** Opening Information shown block **
-- ==== Sys2Proof/Machine/Flags.lean ====
section
/-! DEFINITION. The notice unit: the thirteen sources, the firing of events and the following of conditions
(R190 to R193). -/

namespace Sys2Proof.Machine

/-- The notice sources of R190. -/
inductive Source
  | deviceReset | clockLost | deviationWarn | deviationFault | settledChange | subblockLost | cueBacklog
  | cueOverflow | slotSwitched | claimChanged | stationAbsent | limiterHeavy | outputClipped
  deriving DecidableEq, Repr

/-- The number of a source (R190). -/
def Source.num : Source → Nat
  | .deviceReset => 0
  | .clockLost => 1
  | .deviationWarn => 2
  | .deviationFault => 3
  | .settledChange => 4
  | .subblockLost => 5
  | .cueBacklog => 6
  | .cueOverflow => 7
  | .slotSwitched => 8
  | .claimChanged => 9
  | .stationAbsent => 10
  | .limiterHeavy => 11
  | .outputClipped => 12

/-- The set that holds one source. -/
def Source.bit (x : Source) : SourceSet := BitVec.twoPow 13 x.num

/-- The set that holds one source if `b`. -/
def Source.bitIf (x : Source) (b : Bool) : SourceSet := if b then x.bit else 0

/-- The six condition sources (R190). -/
def conditionSources : SourceSet :=
  Source.clockLost.bit ||| Source.deviationWarn.bit ||| Source.deviationFault.bit |||
  Source.cueBacklog.bit ||| Source.stationAbsent.bit ||| Source.limiterHeavy.bit

/-- Some programme is in WARN or FAULT (R98). -/
def State.anyWarn (s : State) : Bool := allProgs.any fun p => (s.prog p).deviation ≠ .normal

/-- Some programme is in FAULT (R98). -/
def State.anyFault (s : State) : Bool := allProgs.any fun p => (s.prog p).deviation = .fault

/-- Some port is ABSENT (R169). -/
def State.anyAbsent (s : State) : Bool := allPorts.any fun p => (s.port p).isAbsent

/-- The limiter reduction lies above 6.00 dB in a mode that counts (R116). -/
def Programme.heavy (P : Programme) : Bool := P.mode ≠ .off && 600 * 48 < P.out.reduction

/-- Some programme in MEASURE or ACTIVE has a D above 600 (R116). R116 has the condition keep its value through a clock loss and yet
evaluates it at a change of mode and at a programme reset: those that come while the clock is LOST change it here too, on the D as it
stands (DESIGN CHOICE, log entry 27). -/
def State.anyHeavy (s : State) : Bool := allProgs.any fun p => (s.prog p).heavy

/-- The present value of every condition (R190, R199). -/
def State.conditions (s : State) : SourceSet :=
  Source.clockLost.bitIf s.clockLost ||| Source.deviationWarn.bitIf s.anyWarn |||
  Source.deviationFault.bitIf s.anyFault ||| Source.cueBacklog.bitIf (4 ≤ s.cueLog.length) |||
  Source.stationAbsent.bitIf s.anyAbsent ||| Source.limiterHeavy.bitIf s.anyHeavy

/-- An event fires (R190, R192): the bit sets in every station that has the source in its mask. -/
def State.fire (s : State) (x : Source) : State :=
  s.mapNotices fun _ n => { n with pending := n.pending ||| (n.mask &&& x.bit) }

/-- An event fires if `b`. -/
def State.fireIf (s : State) (b : Bool) (x : Source) : State := if b then s.fire x else s

/-- One station's pending set after the conditions went from `was` to `now`: an enabled LEVEL condition has the
condition's value (R193), and an enabled EDGE condition sets its bit when it goes from false to true (R192). -/
def Notice.follow (n : Notice) (was now : SourceSet) : Notice :=
  let level := n.modes &&& n.mask
  { n with pending := (n.pending &&& ~~~level) ||| (now &&& level) ||| (now &&& ~~~was &&& n.mask &&& ~~~n.modes) }

/-- The notice unit takes the changes of the conditions between `before` and `s` (R190). -/
def State.followFrom (s before : State) : State :=
  s.mapNotices fun _ n => n.follow before.conditions s.conditions

end Sys2Proof.Machine
end

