-- ==== Sys2Proof/Machine/SerialLine.lean ====
section
/-! DEFINITION. A byte on the serial line of a port, one level for each bit time: what TXD carries and what a receiver makes of RXD
(R171, R188). The rate and the instants of the bit times are not modelled (log entries 3 and 15). -/

namespace Sys2Proof.Machine

/-- The ten levels of a byte, `true` for high: the low start bit, the data bits with the least significant first, and the high stop
bit (R171). -/
def lineLevels (b : Byte) : List Bool :=
  [false, b.getLsbD 0, b.getLsbD 1, b.getLsbD 2, b.getLsbD 3, b.getLsbD 4, b.getLsbD 5, b.getLsbD 6, b.getLsbD 7, true]

/-- The level of TXD of port `p` in bit time `k`, counted from the first start bit of the response being sent: the bytes of that
response follow one another with no idle time (R176), and the line is high where none is being sent (R171, R188). -/
def State.txdLevel (s : State) (p : Port) (k : Nat) : Bool :=
  (((s.port p).serving.getD []).flatMap lineLevels).getD k true

/-- What a receiver has seen of RXD (R171): an idle line, the start bit of a byte and its data bits so far, or a line that has been
low since a framing error. -/
inductive LineState
  | idle
  | inByte (bits : List Bool)
  | low
  deriving DecidableEq, Repr

/-- A receiver samples one bit time (R171). A falling edge of an idle line starts a byte. The ninth sample after it is the stop bit:
high, it makes the byte, and low, a framing error, after which the line gives no byte until it returns high. The commands are those
that tell port `p` of either. -/
def LineState.sample (p : Port) : LineState → Bool → LineState × Option Instr
  | .idle, level => (if level then .idle else .inByte [], none)
  | .low, level => (if level then .idle else .low, none)
  | .inByte bits, level =>
    if bits.length < 8 then (.inByte (bits ++ [level]), none)
    else if level then (.idle, some (.byteReceived p (count8 (packBits bits))))
    else (.low, some (.messageDiscard p .framingError))

/-- The commands that the levels of RXD give port `p`, for a receiver that has seen `l` (R171). -/
def lineCommands (p : Port) : LineState → List Bool → List Instr
  | _, [] => []
  | l, level :: rest => (l.sample p level).2.toList ++ lineCommands p (l.sample p level).1 rest

end Sys2Proof.Machine
end

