/-! ### Cue lines -/

/-- CUE_ASSERTION and CUE_RELEASE (R147, R148, R150 to R152) of a line whose run is wide enough: the flag, the entry or the gap mark with
CUE_OVERFLOW, and the action, SWAP with the consequences of R140. Where the last frame has filled the programme's sub-block, its
completion comes first, as if its event had stood in front (R151; for a release log entry 5). That the two commands are the qualifying
sample of their line is the model's choice (log entry 6). A ramp that starts after an immediate setting of R106 and before the next pair
is gained starts from the factor just set, which R103 and R104 do not say (the model's choice, log entry 26). -/
def Obligations.CueTransitionsAct : Prop :=
  ∀ (s : State) (l : CueLine), let c := s.cue l
    let p := c.config.programme
    let P := s.prog p
    let entry := fun (kind : CueKind) (action : CueAction) => ({
      line := l, kind := kind, programme := p, counter := P.front.counter,
      offset := if s.clockLost then none else some P.front.frameCount, action := action, gap := s.gapMark } : CueEntry)
    let logs := fun (t : State) (e : CueEntry) (fired : SourceSet) =>
      (s.cueLog.length < 8 → t.cueLog = s.cueLog ++ [e] ∧ t.gapMark = false ∧ s.NoticesFollow t fired) ∧
      (8 ≤ s.cueLog.length → t.cueLog = s.cueLog ∧ t.gapMark = true ∧
        s.NoticesFollow t (fired ||| Source.cueOverflow.bit))
    let frame := fun t : State =>
      t = { s with progs := t.progs, cues := t.cues, cueLog := t.cueLog, gapMark := t.gapMark, notices := t.notices } ∧
      ∀ k, k ≠ l → t.cue k = s.cue k
    s.held = false → c.config.enabled = true → 8 * c.config.width ≤ c.run →
    (4800 ≤ P.front.frameCount →
      (c.asserted = false → run 2 { s with pending := [.subblockCompletion p, .cueAssertion l] } =
        exec (.cueAssertion l) { s with pending := [] }) ∧
      (c.asserted = true → run 2 { s with pending := [.subblockCompletion p, .cueRelease l] } =
        exec (.cueRelease l) { s with pending := [] })) ∧
    (P.front.frameCount < 4800 → c.asserted = false → ∃ t, exec (.cueAssertion l) s = .next t ∧ frame t ∧
      t.cue l = { c with asserted := true, run := 0 } ∧
      logs t (entry .asserted c.config.action) (Source.slotSwitched.bitIf (c.config.action = .swap)) ∧
      (c.config.action ≠ .swap → ∀ q, q ≠ p → t.prog q = s.prog q) ∧
      (c.config.action = .nothing → t.prog p = P) ∧
      (c.config.action = .restart → t.prog p = { P with
        histogram := { bins := Vector.replicate 292 0, below := 0 }, readingI := none,
        out := { P.out with peak := 0, clips := 0 } }) ∧
      (c.config.action = .swap → ∃ i : Slot, i ≠ P.inService ∧
        (∀ q, t.prog q = { s.switched p i q with gcur := (t.prog q).gcur, out := (t.prog q).out }) ∧
        (s.GainsSound → ∀ q, t.prog q = s.switched p i q)) ∧
      (c.config.action = .pause → t.prog p = { P with cuePause := P.cuePause + 1 })) ∧
    (P.front.frameCount < 4800 → c.asserted = true → ∃ t, exec (.cueRelease l) s = .next t ∧ frame t ∧
      t.cue l = { c with asserted := false, run := 0 } ∧ (∀ q, q ≠ p → t.prog q = s.prog q) ∧
      t.prog p = (if c.config.action = .pause then { P with cuePause := P.cuePause - 1 } else P) ∧
      (c.config.captureRelease = true →
        logs t (entry .released (if c.config.action = .pause then .pause else .nothing)) 0) ∧
      (c.config.captureRelease = false → t.cueLog = s.cueLog ∧ t.gapMark = s.gapMark ∧ s.NoticesFollow t 0))

/-- Samples (R145, R146). Where no line's run is wide enough, a sampling instant counts each enabled line's run on at the opposite level,
makes it idle at the other, and changes nothing else. A line held at its opposite level, the active one while it is not asserted and the
inactive one while it is, is qualified at the `8w + 1`-th sample of the run and not before; where it is the only line enabled, that
sample does what CUE_ASSERTION or CUE_RELEASE does. -/
def Obligations.SamplesQualifyAfterTheWidth : Prop :=
  let opposite := fun (s : State) (pins : BitVec 4) (l : CueLine) =>
    (pins.getLsbD l.val == decide ((s.cue l).config.polarity = .activeHigh)) != (s.cue l).asserted
  (∀ (s : State) (pins : BitVec 4), s.held = false →
    (∀ l, (s.cue l).config.enabled = true → opposite s pins l = true → (s.cue l).run < 8 * (s.cue l).config.width) →
    ∃ t, exec (.cueLineSample pins) s = .next t ∧ t = { s with cues := t.cues, notices := t.notices } ∧
      s.NoticesFollow t 0 ∧ ∀ l, t.cue l =
        if (s.cue l).config.enabled = false then s.cue l
        else if opposite s pins l then { s.cue l with run := (s.cue l).run + 1 } else { s.cue l with run := 0 }) ∧
  (∀ (s : State) (l : CueLine) (pins : BitVec 4), s.held = false → (s.cue l).config.enabled = true →
    opposite s pins l = true → (s.cue l).run = 0 →
    s.pending = List.replicate (8 * (s.cue l).config.width + 1) (.cueLineSample pins) →
    (∀ k, k ≤ 8 * (s.cue l).config.width → ∃ t, run k s = .next t ∧ t.cue l = { s.cue l with run := k }) ∧
    ∃ t, run (8 * (s.cue l).config.width + 1) s = .next t ∧
      t.cue l = { s.cue l with asserted := !(s.cue l).asserted, run := 0 }) ∧
  ∀ (s : State) (l : CueLine) (pins : BitVec 4), s.held = false → (s.cue l).config.enabled = true →
    (∀ k, k ≠ l → (s.cue k).config.enabled = false) → opposite s pins l = true →
    8 * (s.cue l).config.width ≤ (s.cue l).run →
    exec (.cueLineSample pins) s = exec (if (s.cue l).asserted then .cueRelease l else .cueAssertion l) s
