-- ==== Sys2Proof/Laws/SerialLine.lean ====
section
/-! SUPPORT. A byte put together from the data bits of its levels, and what TXD carries at rest (R171). -/

namespace Sys2Proof.Machine

/-- The eight data bits of a byte make the byte again. -/
theorem count8_packBits (b : Byte) :
    count8 (packBits [b.getLsbD 0, b.getLsbD 1, b.getLsbD 2, b.getLsbD 3, b.getLsbD 4, b.getLsbD 5, b.getLsbD 6, b.getLsbD 7]) =
      b := by
  revert b; decide +kernel

@[simp] theorem lineLevels_length (b : Byte) : (lineLevels b).length = 10 := rfl

/-- A port that sends no response holds TXD high (R171). -/
theorem State.txdLevel_of_idle {s : State} {p : Port} (h : (s.port p).serving = none) (k : Nat) : s.txdLevel p k = true := by
  simp [State.txdLevel, h]

end Sys2Proof.Machine
end

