theorem scanTableOf_cons_isSome (n : Byte) (bytes : List Byte) : (scanTableOf (n :: bytes)).isSome = true ↔
    1 ≤ bytes.length ∧ n.toNat = bytes.length ∧ (scanEntriesOf bytes).isSome = true := by
  have hn : n = 0 ↔ n.toNat = 0 := ⟨fun hz => hz ▸ rfl, fun hz => BitVec.eq_of_toNat_eq hz⟩
  simp only [scanTableOf, hn]
  by_cases hbad : n.toNat = 0 ∨ n.toNat ≠ bytes.length
  · rw [if_pos hbad]
    simp only [Option.isSome_none, Bool.false_eq_true, false_iff]
    omega
  · rw [if_neg hbad]
    have hcount : 1 ≤ bytes.length ∧ n.toNat = bytes.length := by omega
    simp [hcount]

/-- The payloads that LOAD_SCAN_TABLE accepts, among those that a message can carry. -/
theorem scanTableOf_isSome {d : List Byte} (h : d.length ≤ 48) : (scanTableOf d).isSome = scanPayloadOk d := by
  cases d with
  | nil => rfl
  | cons n bytes =>
    rw [Bool.eq_iff_iff, scanTableOf_cons_isSome, scanPayloadOk_cons]
    exact (and_iff_right h).symm

/-- The entries of an accepted payload are its bytes after the count. -/
theorem map_scanEntryByte_of_scanTableOf {d : List Byte} {entries : List ScanEntry} (h : scanTableOf d = some entries) :
    entries.map scanEntryByte = d.tail := by
  cases d with
  | nil => cases h
  | cons n bytes =>
    simp only [scanTableOf] at h
    split at h
    · cases h
    · exact map_scanEntryByte_of_scanEntriesOf h

/-! ### The three requests, served -/

section Served
variable {s : State} {port : Port}

theorem serveLoadScanTable_ready {payload : List Byte} {entries : List ScanEntry} (target : Byte)
    (h : s.ReadyHolder port deviceRecord) (he : scanTableOf payload = some entries) :
    serveLoadScanTable port target payload (s.hear port) =
      doneClamped { s.hear port with scan := { s.scan with table := entries.take 16, next := 0 } }
        (decide (16 < entries.length)) [] := by
  rw [serveLoadScanTable, needFull_full (by rw [State.access_hear]; exact h.1.2), needValue_some he,
    needClaim_held (by rw [State.holder_hear]; exact h.2)]
  rfl

theorem serveSetScanPeriod_ready (target lo hi : Byte) (h : s.ReadyHolder port deviceRecord) :
    serveSetScanPeriod port target [lo, hi] (s.hear port) =
      doneClamped { s.hear port with scan := { s.scan with reload := max 150 (min (hi ++ lo : BitVec 16).toNat 4800) } }
        (max 150 (min (hi ++ lo : BitVec 16).toNat 4800) != (hi ++ lo : BitVec 16).toNat) [] := by
  rw [serveSetScanPeriod, needFull_full (by rw [State.access_hear]; exact h.1.2), needSize_eq (n := 2) rfl,
    needClaim_held (by rw [State.holder_hear]; exact h.2)]
  rfl

theorem serveDropCueEntries_ready (target n : Byte) (h : s.ReadyFull port) :
    serveDropCueEntries port target [n] (s.hear port) =
      report { s.hear port with cueLog := s.cueLog.drop (min n.toNat s.cueLog.length) }
        [count8 (min n.toNat s.cueLog.length), count8 (s.cueLog.length - min n.toNat s.cueLog.length)] := by
  rw [serveDropCueEntries, needFull_full (by rw [State.access_hear]; exact h.2), needSize_eq (n := 1) rfl]
  rfl

end Served

/-! ### What they leave -/

/-- What a request leaves whose effect is neither on the ports nor on the notice sets. -/
theorem State.takeMessage_quiet {s u : State} {port : Port} (code target : Byte) {payload : List Byte} {serve : Serve}
    {r : Result} {bytes : List Byte} (h : s.Ready port) (hp : payload.length ≤ 48)
    (hs : serve port target payload (s.hear port) = { state := u, result := r, payload := bytes })
    (hports : u.ports = (s.hear port).ports) (hnotices : u.notices = (s.hear port).notices) :
    ∃ t, s.takeMessage port code target payload serve = t ∧ s.Answers t port code target r bytes 0 ∧
      t = { u with ports := t.ports, notices := t.notices } ∧ t.conditions = u.conditions :=
  State.takeMessage_answers code target 0 h hp hs hports fun q => by
    have hq : u.notice q = (s.hear port).notice q := by simp only [State.notice, hnotices]
    rw [hq]
    simp only [BitVec.ofNat_eq_ofNat, BitVec.and_zero, BitVec.or_zero]

/-- CUE_BACKLOG reads true exactly while the log holds four entries or more (R190). -/
theorem State.conditions_cueBacklog (s : State) :
    s.conditions &&& Source.cueBacklog.bit = Source.cueBacklog.bit ↔ 4 ≤ s.cueLog.length := by
  rw [Source.bit, BitVec.and_twoPow, s.conditions_getLsbD]
  by_cases h : 4 ≤ s.cueLog.length
  · simp [Source.num, h]
  · simp [Source.num, h, BitVec.twoPow]

/-- A value is clamped exactly where it lies outside the range of R40. -/
theorem scanPeriod_clamped (v : Nat) : (max 150 (min v 4800) != v) = !decide (150 ≤ v ∧ v ≤ 4800) := by
  rw [Bool.eq_iff_iff]
  simp only [bne_iff_ne, Bool.not_eq_true', decide_eq_false_iff_not]
  omega

/-- Settles O47: each request is served by its form, and its answer leaves the state of its effect. -/
theorem scanAndLogRequests : Obligations.ScanAndLogRequests := by
  refine ⟨fun s port target payload h hok => ?_, fun s port target lo hi h => ?_, fun s port target n h => ?_⟩
  · have hlen : payload.length ≤ 48 := by
      simp only [scanPayloadOk, Bool.and_eq_true, decide_eq_true_eq] at hok
      exact hok.1.1.1
    obtain ⟨entries, he⟩ := Option.isSome_iff_exists.1 ((scanTableOf_isSome hlen).trans hok)
    have hbytes := map_scanEntryByte_of_scanTableOf he
    have hcount : entries.length = payload.length - 1 := by rw [← List.length_map scanEntryByte, hbytes, List.length_tail]
    obtain ⟨t, ht, ha, hte, -⟩ := State.takeMessage_quiet 0x30 target h.1.1 hlen
      (serveLoadScanTable_ready target h he) rfl rfl
    refine ⟨t, congrArg Host.Outcome.next ht, ?_, ?_, ?_, ?_, ?_, ?_⟩
    · have hr : (if decide (16 < entries.length) then Result.clamped else .ok) = if payload.length ≤ 17 then .ok else .clamped := by
        by_cases hl : payload.length ≤ 17
        · simp [hl, show ¬ 16 < entries.length by omega]
        · simp [hl, show 16 < entries.length by omega]
      exact hr ▸ ha
    all_goals rw [hte]
    · rfl
    · show (entries.take 16).map scanEntryByte = _
      rw [List.map_take, hbytes]
  · obtain ⟨t, ht, ha, hte, -⟩ := State.takeMessage_quiet 0x31 target h.1.1 (by simp)
      (serveSetScanPeriod_ready target lo hi h) rfl rfl
    refine ⟨t, congrArg Host.Outcome.next ht, ?_, ?_⟩
    · rw [scanPeriod_clamped] at ha
      simpa only [Bool.not_eq_true', decide_eq_false_iff_not, ite_not] using ha
    · rw [hte, Nat.min_comm]
      rfl
  · obtain ⟨t, ht, ha, hte, hc⟩ := State.takeMessage_quiet 0x33 target h.1 (by simp)
      (serveDropCueEntries_ready target n h) rfl rfl
    refine ⟨t, congrArg Host.Outcome.next ht, ha, ?_, ?_⟩
    · rw [hte]
      rfl
    · rw [State.conditions_cueBacklog, hte]
      show 4 ≤ (s.cueLog.drop _).length ↔ _
      rw [List.length_drop]

end Sys2Proof.Machine

/-! PROOFS. SCAN_TICK: what a visit makes of the records it consumes, the run of the gain law that follows, and the visits that are
empty (R39, R46 to R51, R60, R67, R78). -/

namespace Sys2Proof.Machine

/-! ### A push into a ring (R49, R50) -/

theorem Ring.push_cells (cap e : Nat) (r : Ring) :
    (r.push cap e).cells = (if r.cells.length < cap then r.cells else r.cells.tail) ++ [e] := by
  unfold Ring.push
  split <;> rfl

/-- A sum that is exact stays exact. -/
theorem Ring.push_sum {r : Ring} (cap e : Nat) (h : r.sum = r.cells.sum) : (r.push cap e).sum = (r.push cap e).cells.sum := by
  unfold Ring.push
  split
  · simp [h]
  · cases hc : r.cells <;> simp [h, hc]

/-! ### Energies pushed one after the other (R48 to R51, R60, R67) -/

/-- The means of the full momentary rings that the energies of `es` leave one by one, which are the blocks they enter (R51, R60). -/
def Ring.blocks (r : Ring) (es : List Nat) : List Nat := es.inits.tail.filterMap fun es => (es.foldl (Ring.push 4) r).mean 4

theorem Ring.blocks_append (r : Ring) (es : List Nat) (e : Nat) :
    r.blocks (es ++ [e]) = r.blocks es ++ (((es.foldl (Ring.push 4) r).push 4 e).mean 4).toList := by
  have hi : (es ++ [e]).inits.tail = es.inits.tail ++ [es ++ [e]] := by
    rw [List.inits_append, List.tail_append_of_ne_nil (by cases es <;> simp)]
    rfl
  rw [Ring.blocks, hi, List.filterMap_append]
  cases hm : ((es.foldl (Ring.push 4) r).push 4 e).mean 4 <;> simp [Ring.blocks, hm]

/-- Programme `P` once the energies of `es` have passed through both rings, the histogram and the readings. -/
def Programme.afterEnergies (P : Programme) (es : List Nat) : Programme :=
  let h := ((P.momentary.blocks es).map level).foldl Histogram.enter P.histogram
  { P with
    momentary := es.foldl (Ring.push 4) P.momentary
    shortTerm := es.foldl (Ring.push 30) P.shortTerm
    readingM := if es = [] then P.readingM else ((es.foldl (Ring.push 4) P.momentary).mean 4).map level
    readingS := if es = [] then P.readingS else ((es.foldl (Ring.push 30) P.shortTerm).mean 30).map level
    histogram := h
    readingI := if ∃ b ∈ P.momentary.blocks es, -7000 ≤ level b then h.integrated else P.readingI }

/-- A push that leaves the momentary ring short of full enters no block. -/
theorem Programme.pushEnergy_short {P : Programme} {e : Nat} (h : (P.momentary.push 4 e).mean 4 = none) : P.pushEnergy e =
    { P with momentary := P.momentary.push 4 e, shortTerm := P.shortTerm.push 30 e, readingM := none,
             readingS := ((P.shortTerm.push 30 e).mean 30).map level } := by
  simp only [Programme.pushEnergy, momentaryCap, shortTermCap, h]
  rfl

/-- A push that leaves the momentary ring full enters its mean (R60, R67). -/
theorem Programme.pushEnergy_full {P : Programme} {e em : Nat} (h : (P.momentary.push 4 e).mean 4 = some em) : P.pushEnergy e =
    { P with momentary := P.momentary.push 4 e, shortTerm := P.shortTerm.push 30 e, readingM := some (level em),
             readingS := ((P.shortTerm.push 30 e).mean 30).map level, histogram := P.histogram.enter (level em),
             readingI := if level em < gateLevel then P.readingI else (P.histogram.enter (level em)).integrated } := by
  simp only [Programme.pushEnergy, momentaryCap, shortTermCap, h]
  rfl

/-- A block below the gate leaves the bins, and so the integrated reading (R60). -/
theorem Histogram.integrated_enter_below {lm : Int} (h : Histogram) (hl : lm < gateLevel) :
    (h.enter lm).integrated = h.integrated := by
  rw [h.enter_below hl]
  rfl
** Closing Information shown block **
**Work request:**
Only the number of lines above that contain "stationAbsent" should be given as the answer.

**Answer box:**
4